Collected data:

-------

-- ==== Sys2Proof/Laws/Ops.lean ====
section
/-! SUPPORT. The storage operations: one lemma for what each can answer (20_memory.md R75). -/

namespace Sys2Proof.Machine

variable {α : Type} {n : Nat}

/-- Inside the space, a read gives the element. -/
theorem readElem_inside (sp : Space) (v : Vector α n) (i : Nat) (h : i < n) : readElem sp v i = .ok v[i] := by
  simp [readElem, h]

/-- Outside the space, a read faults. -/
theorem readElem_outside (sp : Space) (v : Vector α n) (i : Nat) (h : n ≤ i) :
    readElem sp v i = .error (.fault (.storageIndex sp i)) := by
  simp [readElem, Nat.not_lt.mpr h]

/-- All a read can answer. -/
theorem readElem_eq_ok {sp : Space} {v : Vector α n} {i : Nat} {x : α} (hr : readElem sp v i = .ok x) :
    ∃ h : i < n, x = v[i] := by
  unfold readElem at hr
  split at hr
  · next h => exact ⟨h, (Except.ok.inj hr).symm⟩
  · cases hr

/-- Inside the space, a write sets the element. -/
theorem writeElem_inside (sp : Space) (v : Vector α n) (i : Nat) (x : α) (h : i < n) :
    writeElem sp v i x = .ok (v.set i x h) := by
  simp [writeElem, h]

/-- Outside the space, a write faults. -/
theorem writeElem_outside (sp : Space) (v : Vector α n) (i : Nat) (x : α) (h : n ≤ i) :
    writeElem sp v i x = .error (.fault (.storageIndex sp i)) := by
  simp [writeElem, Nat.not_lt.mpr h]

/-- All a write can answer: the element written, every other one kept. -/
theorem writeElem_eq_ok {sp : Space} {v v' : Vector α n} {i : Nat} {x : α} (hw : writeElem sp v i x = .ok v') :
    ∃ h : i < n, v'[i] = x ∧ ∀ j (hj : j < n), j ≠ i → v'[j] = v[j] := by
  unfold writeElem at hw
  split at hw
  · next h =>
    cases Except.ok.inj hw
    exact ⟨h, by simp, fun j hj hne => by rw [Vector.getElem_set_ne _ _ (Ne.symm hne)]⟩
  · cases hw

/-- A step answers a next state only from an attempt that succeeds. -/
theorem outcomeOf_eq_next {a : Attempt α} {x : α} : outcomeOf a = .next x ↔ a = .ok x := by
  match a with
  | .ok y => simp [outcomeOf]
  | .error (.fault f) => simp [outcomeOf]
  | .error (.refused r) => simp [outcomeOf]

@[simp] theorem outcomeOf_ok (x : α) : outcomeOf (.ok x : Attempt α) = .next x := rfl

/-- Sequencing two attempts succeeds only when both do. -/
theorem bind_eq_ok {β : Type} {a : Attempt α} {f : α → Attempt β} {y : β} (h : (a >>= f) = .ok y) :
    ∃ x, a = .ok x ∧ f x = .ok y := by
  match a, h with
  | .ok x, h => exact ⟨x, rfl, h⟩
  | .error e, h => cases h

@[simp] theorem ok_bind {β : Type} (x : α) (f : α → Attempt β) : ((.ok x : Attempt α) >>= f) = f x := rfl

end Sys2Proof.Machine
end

-------

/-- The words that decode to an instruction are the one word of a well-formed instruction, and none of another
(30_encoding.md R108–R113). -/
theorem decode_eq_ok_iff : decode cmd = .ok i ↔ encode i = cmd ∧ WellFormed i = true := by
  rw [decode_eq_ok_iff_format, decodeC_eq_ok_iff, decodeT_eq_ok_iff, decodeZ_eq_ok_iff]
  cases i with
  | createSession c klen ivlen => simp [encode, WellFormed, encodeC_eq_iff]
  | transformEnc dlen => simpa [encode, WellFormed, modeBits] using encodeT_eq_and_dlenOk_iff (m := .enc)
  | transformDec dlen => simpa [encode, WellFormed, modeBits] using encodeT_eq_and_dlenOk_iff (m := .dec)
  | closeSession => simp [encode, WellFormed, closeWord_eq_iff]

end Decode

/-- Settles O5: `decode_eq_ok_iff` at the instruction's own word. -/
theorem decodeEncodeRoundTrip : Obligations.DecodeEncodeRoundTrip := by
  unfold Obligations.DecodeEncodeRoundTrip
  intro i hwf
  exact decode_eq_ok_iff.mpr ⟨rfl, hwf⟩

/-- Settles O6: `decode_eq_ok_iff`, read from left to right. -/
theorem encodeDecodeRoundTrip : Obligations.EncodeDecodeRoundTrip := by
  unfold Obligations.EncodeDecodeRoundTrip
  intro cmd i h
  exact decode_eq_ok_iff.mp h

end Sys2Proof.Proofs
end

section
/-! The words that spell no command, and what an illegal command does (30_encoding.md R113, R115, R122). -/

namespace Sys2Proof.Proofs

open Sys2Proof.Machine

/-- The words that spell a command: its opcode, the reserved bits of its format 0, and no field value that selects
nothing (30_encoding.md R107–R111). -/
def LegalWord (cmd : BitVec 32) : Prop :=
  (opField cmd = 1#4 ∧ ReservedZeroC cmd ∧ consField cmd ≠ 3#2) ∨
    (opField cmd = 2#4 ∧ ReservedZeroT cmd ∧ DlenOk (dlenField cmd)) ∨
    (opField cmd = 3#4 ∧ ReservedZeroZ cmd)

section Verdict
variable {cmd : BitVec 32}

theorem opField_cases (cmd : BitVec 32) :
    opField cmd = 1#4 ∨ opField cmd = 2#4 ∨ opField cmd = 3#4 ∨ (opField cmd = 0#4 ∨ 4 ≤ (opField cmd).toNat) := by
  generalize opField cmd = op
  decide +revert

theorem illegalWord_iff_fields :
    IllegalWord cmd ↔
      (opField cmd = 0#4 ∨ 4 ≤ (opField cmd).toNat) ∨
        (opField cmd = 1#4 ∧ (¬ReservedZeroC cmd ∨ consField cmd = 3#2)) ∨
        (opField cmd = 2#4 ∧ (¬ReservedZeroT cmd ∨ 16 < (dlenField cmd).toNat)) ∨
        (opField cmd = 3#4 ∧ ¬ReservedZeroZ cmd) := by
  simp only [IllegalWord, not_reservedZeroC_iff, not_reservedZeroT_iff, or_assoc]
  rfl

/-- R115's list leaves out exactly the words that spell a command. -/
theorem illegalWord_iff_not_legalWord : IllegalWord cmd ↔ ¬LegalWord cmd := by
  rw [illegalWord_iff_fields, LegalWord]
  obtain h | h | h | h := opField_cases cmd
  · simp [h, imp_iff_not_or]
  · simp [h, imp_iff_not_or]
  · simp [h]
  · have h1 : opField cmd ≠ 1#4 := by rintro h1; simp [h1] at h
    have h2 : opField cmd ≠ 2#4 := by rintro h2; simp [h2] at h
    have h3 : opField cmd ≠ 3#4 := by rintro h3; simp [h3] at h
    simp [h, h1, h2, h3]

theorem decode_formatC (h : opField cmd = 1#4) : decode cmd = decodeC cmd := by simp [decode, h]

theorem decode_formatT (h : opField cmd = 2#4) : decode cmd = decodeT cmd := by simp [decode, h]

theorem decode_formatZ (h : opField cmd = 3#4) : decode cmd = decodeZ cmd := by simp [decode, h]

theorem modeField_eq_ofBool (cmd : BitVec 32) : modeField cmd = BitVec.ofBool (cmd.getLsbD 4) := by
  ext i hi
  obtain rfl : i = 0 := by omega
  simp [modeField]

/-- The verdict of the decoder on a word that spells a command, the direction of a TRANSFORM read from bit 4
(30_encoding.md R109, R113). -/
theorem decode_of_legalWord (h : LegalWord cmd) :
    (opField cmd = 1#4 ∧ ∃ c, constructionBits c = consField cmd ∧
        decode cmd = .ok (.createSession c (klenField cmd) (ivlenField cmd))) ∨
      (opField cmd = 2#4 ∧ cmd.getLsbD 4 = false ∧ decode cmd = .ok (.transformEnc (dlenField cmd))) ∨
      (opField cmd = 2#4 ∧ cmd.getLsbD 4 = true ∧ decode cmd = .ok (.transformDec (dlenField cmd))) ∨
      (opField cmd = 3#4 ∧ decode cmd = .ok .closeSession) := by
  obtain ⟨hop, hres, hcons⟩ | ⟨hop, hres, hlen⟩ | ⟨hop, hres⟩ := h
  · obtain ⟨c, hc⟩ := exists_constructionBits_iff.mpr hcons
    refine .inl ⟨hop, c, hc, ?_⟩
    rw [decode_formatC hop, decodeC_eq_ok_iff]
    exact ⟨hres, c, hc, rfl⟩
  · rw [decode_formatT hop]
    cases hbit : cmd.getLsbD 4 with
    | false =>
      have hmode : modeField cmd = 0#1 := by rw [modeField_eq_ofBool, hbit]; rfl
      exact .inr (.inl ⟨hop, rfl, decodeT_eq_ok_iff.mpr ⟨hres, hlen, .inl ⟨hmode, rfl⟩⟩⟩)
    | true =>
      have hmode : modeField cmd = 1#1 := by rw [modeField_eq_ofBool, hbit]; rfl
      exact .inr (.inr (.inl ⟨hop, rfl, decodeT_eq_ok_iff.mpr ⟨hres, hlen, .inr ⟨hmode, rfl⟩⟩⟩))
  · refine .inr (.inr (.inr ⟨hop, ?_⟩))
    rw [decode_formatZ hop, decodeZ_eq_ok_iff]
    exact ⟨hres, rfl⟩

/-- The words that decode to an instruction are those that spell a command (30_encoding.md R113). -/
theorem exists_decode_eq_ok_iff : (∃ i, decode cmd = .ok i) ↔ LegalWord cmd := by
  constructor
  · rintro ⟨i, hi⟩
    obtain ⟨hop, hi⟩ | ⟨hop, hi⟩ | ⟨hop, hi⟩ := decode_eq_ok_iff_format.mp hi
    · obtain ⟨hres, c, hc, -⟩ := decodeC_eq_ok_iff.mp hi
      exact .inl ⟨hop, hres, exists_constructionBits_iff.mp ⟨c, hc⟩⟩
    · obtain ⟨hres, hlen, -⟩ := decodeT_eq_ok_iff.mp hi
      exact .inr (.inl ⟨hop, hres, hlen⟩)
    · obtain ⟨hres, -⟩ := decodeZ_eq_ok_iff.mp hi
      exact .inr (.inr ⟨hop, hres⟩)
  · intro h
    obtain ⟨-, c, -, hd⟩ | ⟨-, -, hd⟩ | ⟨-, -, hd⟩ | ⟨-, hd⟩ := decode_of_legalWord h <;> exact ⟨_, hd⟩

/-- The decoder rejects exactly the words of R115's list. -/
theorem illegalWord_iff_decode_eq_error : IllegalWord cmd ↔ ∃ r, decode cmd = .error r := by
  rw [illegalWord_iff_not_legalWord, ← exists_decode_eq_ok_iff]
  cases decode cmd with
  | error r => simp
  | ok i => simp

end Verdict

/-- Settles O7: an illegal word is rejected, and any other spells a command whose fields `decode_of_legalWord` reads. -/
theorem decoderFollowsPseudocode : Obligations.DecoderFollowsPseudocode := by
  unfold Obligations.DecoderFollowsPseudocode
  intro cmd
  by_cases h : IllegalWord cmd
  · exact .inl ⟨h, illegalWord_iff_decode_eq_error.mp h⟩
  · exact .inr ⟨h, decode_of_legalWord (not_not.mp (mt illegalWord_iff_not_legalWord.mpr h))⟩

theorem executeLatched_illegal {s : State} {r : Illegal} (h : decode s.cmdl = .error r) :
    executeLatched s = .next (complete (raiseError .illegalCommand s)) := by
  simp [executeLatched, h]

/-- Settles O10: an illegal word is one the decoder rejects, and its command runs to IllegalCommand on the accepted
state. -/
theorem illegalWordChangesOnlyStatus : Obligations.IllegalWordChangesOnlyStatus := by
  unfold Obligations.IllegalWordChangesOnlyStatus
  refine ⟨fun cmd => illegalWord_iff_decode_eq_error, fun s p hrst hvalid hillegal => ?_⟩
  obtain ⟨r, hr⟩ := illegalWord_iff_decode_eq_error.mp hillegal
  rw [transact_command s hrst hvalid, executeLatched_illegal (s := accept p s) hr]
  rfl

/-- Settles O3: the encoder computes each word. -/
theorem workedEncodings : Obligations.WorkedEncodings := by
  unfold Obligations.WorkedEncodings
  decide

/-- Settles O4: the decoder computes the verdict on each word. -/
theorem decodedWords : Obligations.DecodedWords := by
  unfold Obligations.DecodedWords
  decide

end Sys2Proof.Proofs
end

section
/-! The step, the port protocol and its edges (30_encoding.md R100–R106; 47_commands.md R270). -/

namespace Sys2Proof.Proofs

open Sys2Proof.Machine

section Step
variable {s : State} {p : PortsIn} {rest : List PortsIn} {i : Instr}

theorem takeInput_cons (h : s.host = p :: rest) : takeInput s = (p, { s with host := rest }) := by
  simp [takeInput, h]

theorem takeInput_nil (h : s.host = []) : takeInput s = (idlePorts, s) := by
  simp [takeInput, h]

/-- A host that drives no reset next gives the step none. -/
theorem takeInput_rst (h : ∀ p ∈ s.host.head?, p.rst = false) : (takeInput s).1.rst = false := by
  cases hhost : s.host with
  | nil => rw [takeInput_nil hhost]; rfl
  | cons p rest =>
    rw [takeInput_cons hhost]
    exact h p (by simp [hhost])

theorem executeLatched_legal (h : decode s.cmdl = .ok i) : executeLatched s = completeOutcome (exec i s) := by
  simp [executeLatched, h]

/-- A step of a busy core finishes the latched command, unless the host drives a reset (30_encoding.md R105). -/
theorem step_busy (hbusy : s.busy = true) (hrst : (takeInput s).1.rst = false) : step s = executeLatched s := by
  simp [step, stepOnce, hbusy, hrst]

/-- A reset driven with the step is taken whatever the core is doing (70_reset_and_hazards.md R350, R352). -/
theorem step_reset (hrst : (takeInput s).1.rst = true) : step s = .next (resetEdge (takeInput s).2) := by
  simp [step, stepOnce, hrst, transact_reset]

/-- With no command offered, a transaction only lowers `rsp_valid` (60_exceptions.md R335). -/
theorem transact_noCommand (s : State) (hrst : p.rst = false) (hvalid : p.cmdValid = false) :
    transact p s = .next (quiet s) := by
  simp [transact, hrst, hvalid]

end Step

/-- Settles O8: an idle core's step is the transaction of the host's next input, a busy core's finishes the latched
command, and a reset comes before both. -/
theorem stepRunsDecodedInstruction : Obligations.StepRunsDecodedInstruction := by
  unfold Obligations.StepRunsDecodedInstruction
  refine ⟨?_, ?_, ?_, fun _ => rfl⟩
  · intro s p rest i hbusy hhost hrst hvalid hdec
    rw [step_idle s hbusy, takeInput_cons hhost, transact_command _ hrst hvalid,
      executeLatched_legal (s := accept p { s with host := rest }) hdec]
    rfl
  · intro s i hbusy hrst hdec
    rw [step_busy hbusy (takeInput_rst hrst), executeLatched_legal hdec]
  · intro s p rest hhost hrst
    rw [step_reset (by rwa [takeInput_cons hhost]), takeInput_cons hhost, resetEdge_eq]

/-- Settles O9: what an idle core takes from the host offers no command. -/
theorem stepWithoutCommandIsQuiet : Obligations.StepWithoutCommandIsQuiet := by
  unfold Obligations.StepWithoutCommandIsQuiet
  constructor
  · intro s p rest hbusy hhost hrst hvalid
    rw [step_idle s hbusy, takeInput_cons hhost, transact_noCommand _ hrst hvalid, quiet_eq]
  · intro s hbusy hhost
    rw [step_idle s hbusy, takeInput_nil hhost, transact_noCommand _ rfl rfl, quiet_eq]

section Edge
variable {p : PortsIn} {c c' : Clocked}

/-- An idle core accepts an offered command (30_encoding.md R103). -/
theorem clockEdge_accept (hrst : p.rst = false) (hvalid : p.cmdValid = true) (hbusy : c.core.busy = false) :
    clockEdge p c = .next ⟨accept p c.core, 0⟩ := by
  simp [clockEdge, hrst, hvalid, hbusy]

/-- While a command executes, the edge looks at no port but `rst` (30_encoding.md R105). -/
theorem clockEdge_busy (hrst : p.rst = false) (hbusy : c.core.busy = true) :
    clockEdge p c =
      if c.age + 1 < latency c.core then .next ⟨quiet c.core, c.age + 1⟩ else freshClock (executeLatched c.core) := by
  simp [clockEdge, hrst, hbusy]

-------

In the records above, find the line with "rw [takeInput_cons hhost]"; write out exactly that line and each one after it, stopping after the line with "simp [step, stepOnce, hrst, transact_reset]".

    rw [takeInput_cons hhost]
    exact h p (by simp [hhost])

theorem executeLatched_legal (h : decode s.cmdl = .ok i) : executeLatched s = completeOutcome (exec i s) := by
  simp [executeLatched, h]

/-- A step of a busy core finishes the latched command, unless the host drives a reset (30_encoding.md R105). -/
theorem step_busy (hbusy : s.busy = true) (hrst : (takeInput s).1.rst = false) : step s = executeLatched s := by
  simp [step, stepOnce, hbusy, hrst]

/-- A reset driven with the step is taken whatever the core is doing (70_reset_and_hazards.md R350, R352). -/
theorem step_reset (hrst : (takeInput s).1.rst = true) : step s = .next (resetEdge (takeInput s).2) := by
  simp [step, stepOnce, hrst, transact_reset]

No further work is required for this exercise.